Given the material below, output exactly the lines from the line with "def load (g" to the line with "A FARE edition", both ends included, and no other lines.

==== THE RECORDS

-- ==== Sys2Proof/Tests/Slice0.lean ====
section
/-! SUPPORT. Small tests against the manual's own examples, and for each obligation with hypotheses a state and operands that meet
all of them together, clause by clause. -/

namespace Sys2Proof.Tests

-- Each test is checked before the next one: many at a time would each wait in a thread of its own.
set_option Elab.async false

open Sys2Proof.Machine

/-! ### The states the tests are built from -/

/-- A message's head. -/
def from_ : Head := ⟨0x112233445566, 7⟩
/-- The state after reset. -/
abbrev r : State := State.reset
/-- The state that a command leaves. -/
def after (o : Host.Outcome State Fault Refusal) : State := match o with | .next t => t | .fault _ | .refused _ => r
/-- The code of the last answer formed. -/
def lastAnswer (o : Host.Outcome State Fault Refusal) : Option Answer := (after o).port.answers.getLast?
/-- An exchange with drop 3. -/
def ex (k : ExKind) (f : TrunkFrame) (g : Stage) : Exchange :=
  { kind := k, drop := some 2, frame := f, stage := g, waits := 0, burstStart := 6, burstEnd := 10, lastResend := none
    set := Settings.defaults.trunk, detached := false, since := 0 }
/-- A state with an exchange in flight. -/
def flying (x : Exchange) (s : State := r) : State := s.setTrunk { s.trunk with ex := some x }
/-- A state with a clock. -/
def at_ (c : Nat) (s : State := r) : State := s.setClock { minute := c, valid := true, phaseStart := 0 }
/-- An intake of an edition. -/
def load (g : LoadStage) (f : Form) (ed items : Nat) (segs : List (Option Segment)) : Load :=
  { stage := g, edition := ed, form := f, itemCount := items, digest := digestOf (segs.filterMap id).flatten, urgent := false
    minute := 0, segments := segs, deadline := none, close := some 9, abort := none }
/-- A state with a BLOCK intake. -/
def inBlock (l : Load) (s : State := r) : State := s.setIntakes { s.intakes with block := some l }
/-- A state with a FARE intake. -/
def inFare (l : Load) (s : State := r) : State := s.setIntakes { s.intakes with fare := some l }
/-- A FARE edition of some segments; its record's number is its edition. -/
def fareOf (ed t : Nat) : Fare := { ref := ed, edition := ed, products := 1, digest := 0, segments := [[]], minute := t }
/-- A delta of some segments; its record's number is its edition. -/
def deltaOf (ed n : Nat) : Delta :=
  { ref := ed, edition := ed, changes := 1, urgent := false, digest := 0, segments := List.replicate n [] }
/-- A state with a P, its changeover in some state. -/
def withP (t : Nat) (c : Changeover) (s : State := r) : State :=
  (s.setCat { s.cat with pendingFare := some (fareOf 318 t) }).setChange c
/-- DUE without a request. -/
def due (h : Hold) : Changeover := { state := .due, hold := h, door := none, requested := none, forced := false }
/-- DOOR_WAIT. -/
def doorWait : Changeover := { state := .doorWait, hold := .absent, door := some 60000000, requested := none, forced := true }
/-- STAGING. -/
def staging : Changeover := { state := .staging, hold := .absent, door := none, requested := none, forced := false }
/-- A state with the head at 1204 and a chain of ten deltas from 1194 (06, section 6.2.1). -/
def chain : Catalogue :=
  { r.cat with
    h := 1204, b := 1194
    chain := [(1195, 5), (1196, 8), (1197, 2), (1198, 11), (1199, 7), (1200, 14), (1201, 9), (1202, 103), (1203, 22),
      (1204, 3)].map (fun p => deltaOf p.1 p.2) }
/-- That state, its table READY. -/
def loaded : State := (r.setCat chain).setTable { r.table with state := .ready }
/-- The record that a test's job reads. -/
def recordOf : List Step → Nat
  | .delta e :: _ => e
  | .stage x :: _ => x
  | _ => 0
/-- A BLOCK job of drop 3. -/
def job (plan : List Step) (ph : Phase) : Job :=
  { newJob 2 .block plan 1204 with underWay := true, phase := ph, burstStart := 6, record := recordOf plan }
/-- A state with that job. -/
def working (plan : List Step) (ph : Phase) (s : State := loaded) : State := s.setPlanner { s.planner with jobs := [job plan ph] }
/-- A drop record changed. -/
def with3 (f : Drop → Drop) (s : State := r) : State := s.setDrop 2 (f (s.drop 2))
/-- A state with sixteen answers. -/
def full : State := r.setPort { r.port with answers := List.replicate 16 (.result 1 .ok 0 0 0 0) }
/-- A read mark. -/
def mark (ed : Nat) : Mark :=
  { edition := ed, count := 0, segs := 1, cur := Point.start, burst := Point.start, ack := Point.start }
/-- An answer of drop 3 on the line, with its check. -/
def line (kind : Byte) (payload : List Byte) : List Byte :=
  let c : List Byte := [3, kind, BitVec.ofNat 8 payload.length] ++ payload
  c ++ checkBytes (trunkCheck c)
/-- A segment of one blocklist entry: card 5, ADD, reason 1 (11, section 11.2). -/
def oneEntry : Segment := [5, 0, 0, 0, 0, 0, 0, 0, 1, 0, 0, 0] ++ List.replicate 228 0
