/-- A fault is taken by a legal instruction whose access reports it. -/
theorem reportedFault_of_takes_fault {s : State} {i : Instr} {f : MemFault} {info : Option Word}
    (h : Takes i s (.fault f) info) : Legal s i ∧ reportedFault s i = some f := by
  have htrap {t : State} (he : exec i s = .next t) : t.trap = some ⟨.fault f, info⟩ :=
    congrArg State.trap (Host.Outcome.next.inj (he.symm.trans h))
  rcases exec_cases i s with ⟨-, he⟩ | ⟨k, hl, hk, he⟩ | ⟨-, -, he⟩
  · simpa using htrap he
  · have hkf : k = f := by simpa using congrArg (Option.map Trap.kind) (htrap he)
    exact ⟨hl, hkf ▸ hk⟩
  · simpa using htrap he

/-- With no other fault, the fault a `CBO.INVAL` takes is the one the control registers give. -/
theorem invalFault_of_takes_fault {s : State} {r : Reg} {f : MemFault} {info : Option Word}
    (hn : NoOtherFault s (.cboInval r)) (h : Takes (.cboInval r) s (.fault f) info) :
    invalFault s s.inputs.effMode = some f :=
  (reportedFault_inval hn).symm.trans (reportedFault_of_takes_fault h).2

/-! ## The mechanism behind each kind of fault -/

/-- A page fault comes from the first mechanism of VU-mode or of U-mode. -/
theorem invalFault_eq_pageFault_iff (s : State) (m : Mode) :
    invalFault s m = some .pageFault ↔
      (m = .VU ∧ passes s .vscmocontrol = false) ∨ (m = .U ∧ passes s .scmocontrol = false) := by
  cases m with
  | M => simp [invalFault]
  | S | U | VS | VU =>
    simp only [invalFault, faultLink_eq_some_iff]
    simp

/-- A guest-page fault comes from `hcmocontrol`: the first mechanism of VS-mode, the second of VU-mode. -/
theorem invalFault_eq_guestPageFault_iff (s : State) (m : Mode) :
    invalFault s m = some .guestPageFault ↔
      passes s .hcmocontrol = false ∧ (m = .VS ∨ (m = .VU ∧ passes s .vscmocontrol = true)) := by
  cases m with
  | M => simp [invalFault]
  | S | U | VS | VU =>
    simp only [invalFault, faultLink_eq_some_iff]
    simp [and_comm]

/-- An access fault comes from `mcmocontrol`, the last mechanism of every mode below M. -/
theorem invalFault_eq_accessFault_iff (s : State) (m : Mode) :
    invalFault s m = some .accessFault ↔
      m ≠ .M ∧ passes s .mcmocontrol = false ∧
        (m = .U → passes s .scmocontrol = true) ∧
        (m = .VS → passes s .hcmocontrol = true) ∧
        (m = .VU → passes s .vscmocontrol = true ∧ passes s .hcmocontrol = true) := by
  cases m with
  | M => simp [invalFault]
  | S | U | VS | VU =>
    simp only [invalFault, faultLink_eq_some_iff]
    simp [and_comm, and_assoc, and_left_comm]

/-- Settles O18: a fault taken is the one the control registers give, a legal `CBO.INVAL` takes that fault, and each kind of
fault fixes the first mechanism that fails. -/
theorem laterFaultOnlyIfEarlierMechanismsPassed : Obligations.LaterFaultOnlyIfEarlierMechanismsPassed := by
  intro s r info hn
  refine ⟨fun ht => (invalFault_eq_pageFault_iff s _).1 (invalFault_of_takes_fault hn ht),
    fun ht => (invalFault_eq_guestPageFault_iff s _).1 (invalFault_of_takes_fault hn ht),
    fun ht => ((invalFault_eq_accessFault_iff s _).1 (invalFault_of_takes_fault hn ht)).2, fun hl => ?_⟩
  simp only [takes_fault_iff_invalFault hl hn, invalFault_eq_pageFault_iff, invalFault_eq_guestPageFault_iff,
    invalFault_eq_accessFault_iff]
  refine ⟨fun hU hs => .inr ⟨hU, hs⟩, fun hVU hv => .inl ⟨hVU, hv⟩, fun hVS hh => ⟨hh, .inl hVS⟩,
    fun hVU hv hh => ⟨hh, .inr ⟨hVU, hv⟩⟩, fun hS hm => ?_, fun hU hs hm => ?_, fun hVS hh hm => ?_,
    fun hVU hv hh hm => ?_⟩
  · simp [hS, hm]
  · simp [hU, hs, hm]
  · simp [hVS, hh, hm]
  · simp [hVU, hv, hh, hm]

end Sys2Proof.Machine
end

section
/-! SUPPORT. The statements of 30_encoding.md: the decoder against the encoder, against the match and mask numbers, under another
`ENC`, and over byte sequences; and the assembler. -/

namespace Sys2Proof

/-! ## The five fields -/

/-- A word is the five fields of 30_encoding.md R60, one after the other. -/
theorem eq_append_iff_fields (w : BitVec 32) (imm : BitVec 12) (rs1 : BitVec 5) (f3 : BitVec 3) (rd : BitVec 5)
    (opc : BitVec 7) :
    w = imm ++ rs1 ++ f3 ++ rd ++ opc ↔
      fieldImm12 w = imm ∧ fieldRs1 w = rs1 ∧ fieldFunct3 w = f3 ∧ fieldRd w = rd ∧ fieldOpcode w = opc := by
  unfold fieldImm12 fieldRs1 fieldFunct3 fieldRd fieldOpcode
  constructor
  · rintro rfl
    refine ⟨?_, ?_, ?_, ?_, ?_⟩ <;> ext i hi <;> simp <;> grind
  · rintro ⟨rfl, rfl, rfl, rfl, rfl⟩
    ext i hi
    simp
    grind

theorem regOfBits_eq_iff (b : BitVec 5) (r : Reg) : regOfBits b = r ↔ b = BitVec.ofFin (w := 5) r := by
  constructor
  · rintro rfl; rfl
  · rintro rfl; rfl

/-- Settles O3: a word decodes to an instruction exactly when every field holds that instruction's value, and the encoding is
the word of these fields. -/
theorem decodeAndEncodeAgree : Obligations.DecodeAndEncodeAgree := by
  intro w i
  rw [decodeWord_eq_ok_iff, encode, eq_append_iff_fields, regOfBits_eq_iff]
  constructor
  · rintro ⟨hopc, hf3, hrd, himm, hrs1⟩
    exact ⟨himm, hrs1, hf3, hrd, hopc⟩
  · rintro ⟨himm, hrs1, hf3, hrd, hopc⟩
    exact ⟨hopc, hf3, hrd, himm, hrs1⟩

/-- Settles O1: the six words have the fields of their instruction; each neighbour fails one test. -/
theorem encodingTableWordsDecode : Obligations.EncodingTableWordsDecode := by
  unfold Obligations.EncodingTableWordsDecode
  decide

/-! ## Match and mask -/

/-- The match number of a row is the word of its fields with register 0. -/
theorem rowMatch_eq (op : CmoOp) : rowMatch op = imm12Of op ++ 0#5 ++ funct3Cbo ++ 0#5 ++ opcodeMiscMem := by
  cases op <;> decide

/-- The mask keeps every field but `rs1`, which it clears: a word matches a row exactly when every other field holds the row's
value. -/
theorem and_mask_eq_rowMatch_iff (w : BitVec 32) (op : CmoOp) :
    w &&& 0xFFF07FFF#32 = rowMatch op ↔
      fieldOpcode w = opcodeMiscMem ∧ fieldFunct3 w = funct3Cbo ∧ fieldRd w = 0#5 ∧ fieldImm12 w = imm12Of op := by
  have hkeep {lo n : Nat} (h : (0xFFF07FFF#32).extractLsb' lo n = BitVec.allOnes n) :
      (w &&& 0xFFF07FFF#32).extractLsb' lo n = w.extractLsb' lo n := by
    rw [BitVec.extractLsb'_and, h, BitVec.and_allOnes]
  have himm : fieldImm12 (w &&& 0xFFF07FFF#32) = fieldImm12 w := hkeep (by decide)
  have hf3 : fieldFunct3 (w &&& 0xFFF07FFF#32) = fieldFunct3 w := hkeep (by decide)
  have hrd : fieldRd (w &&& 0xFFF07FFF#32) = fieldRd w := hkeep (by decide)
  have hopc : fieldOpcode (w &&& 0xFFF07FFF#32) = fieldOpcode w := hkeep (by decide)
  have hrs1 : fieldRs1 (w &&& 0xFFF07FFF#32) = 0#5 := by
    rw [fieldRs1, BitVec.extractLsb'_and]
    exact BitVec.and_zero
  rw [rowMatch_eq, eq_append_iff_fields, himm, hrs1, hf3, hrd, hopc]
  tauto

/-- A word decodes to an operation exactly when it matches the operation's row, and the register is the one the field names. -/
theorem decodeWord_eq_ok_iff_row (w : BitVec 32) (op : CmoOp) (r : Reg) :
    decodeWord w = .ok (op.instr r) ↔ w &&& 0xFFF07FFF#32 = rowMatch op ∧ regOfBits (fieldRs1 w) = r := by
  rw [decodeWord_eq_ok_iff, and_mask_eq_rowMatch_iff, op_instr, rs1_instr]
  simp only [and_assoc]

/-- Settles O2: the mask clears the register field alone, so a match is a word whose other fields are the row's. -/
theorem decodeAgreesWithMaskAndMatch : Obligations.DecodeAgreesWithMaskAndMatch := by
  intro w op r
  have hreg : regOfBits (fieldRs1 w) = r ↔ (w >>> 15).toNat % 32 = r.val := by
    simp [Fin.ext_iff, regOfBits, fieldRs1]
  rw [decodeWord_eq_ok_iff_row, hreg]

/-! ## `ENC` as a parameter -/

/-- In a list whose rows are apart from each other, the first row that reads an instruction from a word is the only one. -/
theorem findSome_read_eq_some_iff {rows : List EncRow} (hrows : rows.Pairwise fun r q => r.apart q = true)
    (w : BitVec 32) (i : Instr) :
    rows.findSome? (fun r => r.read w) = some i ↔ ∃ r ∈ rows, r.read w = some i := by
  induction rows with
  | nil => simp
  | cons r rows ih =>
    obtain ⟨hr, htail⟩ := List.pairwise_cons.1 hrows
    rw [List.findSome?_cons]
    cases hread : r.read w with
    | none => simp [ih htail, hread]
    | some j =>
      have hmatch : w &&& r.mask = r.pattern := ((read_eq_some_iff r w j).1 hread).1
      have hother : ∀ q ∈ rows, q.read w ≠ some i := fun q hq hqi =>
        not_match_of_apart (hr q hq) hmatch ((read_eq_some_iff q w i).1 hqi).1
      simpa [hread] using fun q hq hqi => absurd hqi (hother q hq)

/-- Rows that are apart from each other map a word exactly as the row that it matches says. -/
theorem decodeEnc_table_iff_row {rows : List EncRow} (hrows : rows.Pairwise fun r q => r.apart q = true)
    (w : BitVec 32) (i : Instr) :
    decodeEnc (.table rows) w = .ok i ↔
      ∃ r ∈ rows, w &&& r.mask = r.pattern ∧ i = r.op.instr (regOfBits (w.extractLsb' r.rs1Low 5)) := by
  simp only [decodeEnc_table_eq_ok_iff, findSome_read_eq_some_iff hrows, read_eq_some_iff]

========

ANSWER TO THIS EXERCISE
def load (g : LoadStage) (f : Form) (ed items : Nat) (segs : List (Option Segment)) : Load :=
  { stage := g, edition := ed, form := f, itemCount := items, digest := digestOf (segs.filterMap id).flatten, urgent := false
    minute := 0, segments := segs, deadline := none, close := some 9, abort := none }
/-- A state with a BLOCK intake. -/
def inBlock (l : Load) (s : State := r) : State := s.setIntakes { s.intakes with block := some l }
/-- A state with a FARE intake. -/
def inFare (l : Load) (s : State := r) : State := s.setIntakes { s.intakes with fare := some l }
/-- A FARE edition of some segments; its record's number is its edition. -/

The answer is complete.